Et si c'était vrai ?
Vous savez, je ne crois pas trop aux conneries sur les extra-terrestres. Vu le nombre d’hallucinés que je croise tous les jours, je saurais rester zen en cas de rencontre avec une créature venue d’une planète à deux balles.
J’ai lu dans un magazine sérieux une histoire abracadabrantesque sur nos origines. L’auteur était un gars bardé de diplômes, avec de grosses lunettes et une tronche de premier de la classe. Il disait que les humains venaient d’ailleurs et il continuait en décrivant comment nos créateurs avaient ensemencé le monde.

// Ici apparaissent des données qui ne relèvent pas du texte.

/-- An access by JTAG under DEBUG_ACCESS (R507): write, address, size in bytes, data. -/
structure DebugAcc where
  write : Bool
  addr : Nat
  bytes : Nat
  data : Nat
  deriving DecidableEq, Repr
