/-! ## Tables and register fields -/

/-- A sparse table: strictly rising keys, no entry equal to what an unlisted key reads as. -/
abbrev Tbl (α : Type) := List (Nat × α)

/-- Access codes of register fields (R18). -/
inductive Acc | rw | ro | wo | w1c | w1s | rwv | lck
  deriving DecidableEq, Repr

/-- One field of a register: its number, its lowest bit, its width, its reset value and its access code. -/
structure Fld where
  id : Nat
  lo : Nat
  w : Nat
  rst : Nat
  acc : Acc
  deriving DecidableEq, Repr

/-- One register of the map: address of instance 0, strides and counts of its two indices, width in bytes, write modes
(bit k: mode code k), fields. -/
structure RegInfo where
  name : String
  base : Nat
  stride1 : Nat
  count1 : Nat
  stride2 : Nat
  count2 : Nat
  bytes : Nat
  modes : Nat
  fields : List Fld
  deriving DecidableEq, Repr

/-- Status codes of R34; values 0x10–0xFF are reserved (R35). -/
inductive Status
  | ok | poisoned | domainOff | targetIsolated | notOwner | deadlineMissed | superseded | recomputed
  | badDescriptor | versionMismatch | shed | abortedByQuiesce | accessDenied | narrowWrite | gap | storm
  deriving DecidableEq, Repr

/-! ## What leaves the device -/

/-- What the device puts outside itself, in the order it does so. -/
inductive Out
  /-- Status of a control-space access, to its requester (R15, R16). -/
  | access (port : Port) (st : Status)
  /-- Data and status of a read, and the marks of its poisoned words (R29). -/
  | readData (port : Port) (data : Nat) (st : Status) (poison : Nat)
  /-- An MSI-X message (R97). -/
  | msix (fn vec : Nat)
  /-- A sideband message queued on an Ecrov link, as its 64 bits (R116). -/
  | sideband (link : Nat) (msg : Nat)
  /-- A frame of an Ecrov link as it leaves: its FRAME_SEQ, the 8,192 bits of each lane, lane 0 first (R108, R109). -/
  | frame (link seq : Nat) (lanes : List Nat)
  /-- The fast-exit burst of an Ecrov link: the 1,024 bits of each lane before the marker (R128). -/
  | burst (link : Nat) (lanes : List Nat)
  /-- A ring message on a ring port: words, header first (R138). -/
  | ringMsg (link : Nat) (words : List Nat)
  /-- A ring message forwarded to a ring port (R136). -/
  | ringFwd (link : Nat) (words : List Nat)
  /-- An Ethernet frame: port, kind, fields. -/
  | eth (port : Nat) (kind : String) (fields : List Nat)
  /-- State that a pin group of the table of R54 takes. -/
  | pins (group state : String)
  /-- Level of a pin or a named output. -/
  | pin (name : String) (level : Nat)
  /-- Transmit action of an antenna channel: kind, tick, data words. -/
  | radio (ch : Nat) (kind : String) (tick : Nat) (data : List Nat)
  /-- A timed or untimed low-level action on a link (electrical idle, wake pattern, fast-exit burst …). -/
  | linkAct (link : Nat) (kind : String) (arg : Nat)
  /-- A management-port (I²C) response; the mark of a poisoned word does not go over I²C, which returns the value alone
  (R506). -/
  | i2c (status : Nat) (data : Nat) (poison : Nat)
  /-- A JTAG register shifted out. -/
  | jtag (reg : String) (value : Nat)
  /-- AVSBus target voltage in mV. -/
  | avs (mv : Nat)
  /-- A configuration or non-posted request answered during a warm reset, or a TLP error. -/
  | tlp (kind : String)
  /-- Write to host memory sent as a poisoned TLP (R100). -/
  | poisonedTlp (addr : Nat)
  /-- Region output lines towards PLR logic: region, line, value. -/
  | plr (region : Nat) (line : String) (value : Nat)
  deriving DecidableEq, Repr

Des semences, vous vous rendez-compte ? Imaginez ma réaction quand j’ai appris que j’étais né d’une bouture piquée par un jardinier extra-terrestre. Pourtant, je n’étais pas arrivé au bout de mes peines ; la théorie partait gravement en vrille, en assurant que les rois du jardinage avaient fertilisée la Terre pendant des siècles et qu’ils revenaient régulièrement relever les compteurs. D’après le chauve à lorgnons, la vie terrestre venait de ces spécialistes du sécateur ; non seulement ils avaient engendré les faces de cake de mon quotidien mais en plus ils avaient créés les moustiques, les gnous et plein de bêtes pas commodes.
Qu’est-ce que j’avais pu me marrer après cette lecture ! Assis tranquillement dans mon compartiment de la ligne Paris-Nevers, je m’étais bidonné en imaginant le retour des jardiniers. Je voyais déjà le topo : les allumés du jardinage débarquaient en France sur leurs soucoupes volantes dernier cri, puis ils essayaient d’établir le contact avec les autochtones.
Je concoctais alors un scénario plausible avec un atterrissage à Saint-Denis, l’irruption des condés, la foule essayant de piquer des bouts de vaisseau. Dans mon imagination, les zinzins de l’espace restaient cool et ils acceptaient de garer leur véhicule spatial à l’hôtel de police puis ils se pliaient aux formalités douanières.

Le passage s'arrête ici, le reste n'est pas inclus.